Provided material below:
/-- R8: the checks of a CIRCUIT entry. -/
def checkCircuit (e : CircuitEntry) : Option Nat :=
  if e.present = 0 then none
  else firstFailing
    [ (flagField e.present, 1),
      (within 0 2 e.ownerKind.toNat, 2),
      (match e.owner with
        | .furnace n => within 1 6 n.toNat
        | .unit n => within 1 3 n.toNat
        | _ => true, 3),
      (within 0 32767 e.flowDeadband.toNat, 4),
      (within 0 32767 e.inletDeadband.toNat, 5),
      (within 0 32767 e.outletDeadband.toNat, 6),
      (within 1 60 e.maxAge.toNat, 7),
      (within 2 120 e.spanPeriod.toNat, 8) ]

/-- R9: the checks of a TRIP entry. -/
def checkTrip (e : TripEntry) : Option Nat :=
  if e.present = 0 then none
  else firstFailing
    [ (flagField e.present, 1),
      (within 0 3 e.scopeKind.toNat, 2),
      (match e.scope with
        | .circuit n => within 1 16 n.toNat
        | .furnace n => within 1 6 n.toNat
        | .unit n => within 1 3 n.toNat
        | .shop => true, 3),
      (within 0 4 e.quantity.toNat, 4),
      (within 0 7 e.condition.toNat, 5),
      (within 1 15 e.persistence.toNat, 8),
      (within 0 3 e.action.toNat, 9),
      (within 0 1 e.latching.toNat, 10) ]

/-- The first entry of a table that fails, with its number and field (R11 step 3). -/
def firstInvalid (n firstNumber : Nat) (check : Fin n → Option Nat) : Option (Nat × Nat) :=
  (List.finRange n).findSome? fun i => (check i).map fun field => (i.val + firstNumber, field)

/-- R11 step 3: the field and entry checks of a table's shadow bank. -/
def TableStore.invalidEntry (t : TableStore) : TableId → Option (Nat × Nat)
  | .shop => (checkShop t.unit.companion t.shop.shadow).map fun field => (1, field)
  | .unit => firstInvalid 3 1 (checkUnit t.shop.companion t.furnace.companion t.unit.shadow)
  | .furnace => firstInvalid 6 1 (checkFurnace t.unit.companion t.furnace.shadow)
  | .programme => firstInvalid 8 0 fun i => checkProgramme t.programme.shadow[i]
  | .channel => firstInvalid 64 1 (checkChannel t.channel.shadow)
  | .circuit => firstInvalid 16 1 fun i => checkCircuit t.circuit.shadow[i]
  | .trip => firstInvalid 32 1 fun i => checkTrip t.trip.shadow[i]

/-- R14: a FURNACE shadow that would move a furnace with an open heat, or take it out of service, with the lowest field that
differs (log 31). -/
def openHeatFurnaceField (active shadow : FurnaceEntry) : Option Nat :=
  firstFailing [(active.present == shadow.present, 1), (active.unit == shadow.unit, 2), (active.output == shadow.output, 3)]

/-- R14: the furnace with an open heat that an output of a unit feeds in the active banks. -/
def feedsOpenHeat (s : State) (u : PowerUnit) (output : Byte) : Bool :=
  match ofNumberByte 6 (s.store.unit.active[u].outputNumber output) with
  | some f => (s.heatOf f).isSome && s.configured f && (s.furnaceEntry f).unit == numberByte u && (s.furnaceEntry f).output == output
  | none => false

/-- R14: a UNIT shadow that takes a furnace with an open heat off the output that feeds it, with the lowest field that does so
(log 31). -/
def openHeatUnitField (s : State) (u : PowerUnit) : Option Nat :=
  let a := s.store.unit.active[u]
  let b := s.store.unit.shadow[u]
  let feeds1 := feedsOpenHeat s u 1
  let feeds2 := feedsOpenHeat s u 2
  firstFailing
    [ (!((feeds1 || feeds2) && b.present == 0), 1),
      (!(feeds1 && b.output1 != a.output1), 4),
      (!(feeds2 && b.output2 != a.output2), 5) ]

/-- R11 step 4: the open-heat checks (R14). Where several entries or fields fail, the lowest entry is named, and in it the lowest
field: the manual gives the order of step 3 only (log 31). -/
def openHeatProblem (s : State) : TableId → Option (Nat × Nat)
  | .furnace =>
    firstInvalid 6 1 fun f =>
      if (s.heatOf f).isSome then openHeatFurnaceField s.store.furnace.active[f] s.store.furnace.shadow[f] else none
  | .unit => firstInvalid 3 1 (openHeatUnitField s)
  | _ => none

/-- R11 step 5: a PROGRAMME shadow without P0 while a heat is open (R9). -/
def programmeProblem (s : State) : TableId → Bool
  | .programme => anyHeatOpen s && s.store.programme.shadow[(0 : Fin 8)].present == 0
  | _ => false

/-- R9: an open heat carries an index whose entry is absent in the PROGRAMME shadow. -/
def indexWillBeAbsent (s : State) : Bool :=
  furnaces.any fun f => match s.heatOf f with
    | some h => s.store.programme.shadow[h.programme].present == 0
    | none => false

/-! ### Adjustments (R15) and moving marks (R14) -/

/-- R15: a present CUT or SHOP_STOP row with SELF_CLEAR. -/
def needsLatch (e : TripEntry) : Bool := e.present != 0 && (e.acts = .cut || e.acts = .shopStop) && e.selfClears

/-- R15: the row with its latching rewritten to LATCH. -/
def latchRow (e : TripEntry) : TripEntry := if needsLatch e then { e with latching := 0 } else e

/-- R15: some row of the TRIP shadow needs the adjustment. -/
def tripShadowNeedsLatch (t : TableStore) : Bool := t.trip.shadow.toList.any needsLatch

/-- R15: the adjustments are written into the TRIP shadow. -/
def TableStore.adjustTrip (t : TableStore) : TableStore :=
  { t with trip := t.trip.setShadow (mapEach t.trip.shadow fun _ e => latchRow e) }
End of Provided material.
→ **Your instructions**
Nothing but an exact copy of the lines from the first one above through the line holding "(match e.owner with" should be returned.

→ **Exercise solution**
/-- R8: the checks of a CIRCUIT entry. -/
def checkCircuit (e : CircuitEntry) : Option Nat :=
  if e.present = 0 then none
  else firstFailing
    [ (flagField e.present, 1),
      (within 0 2 e.ownerKind.toNat, 2),
      (match e.owner with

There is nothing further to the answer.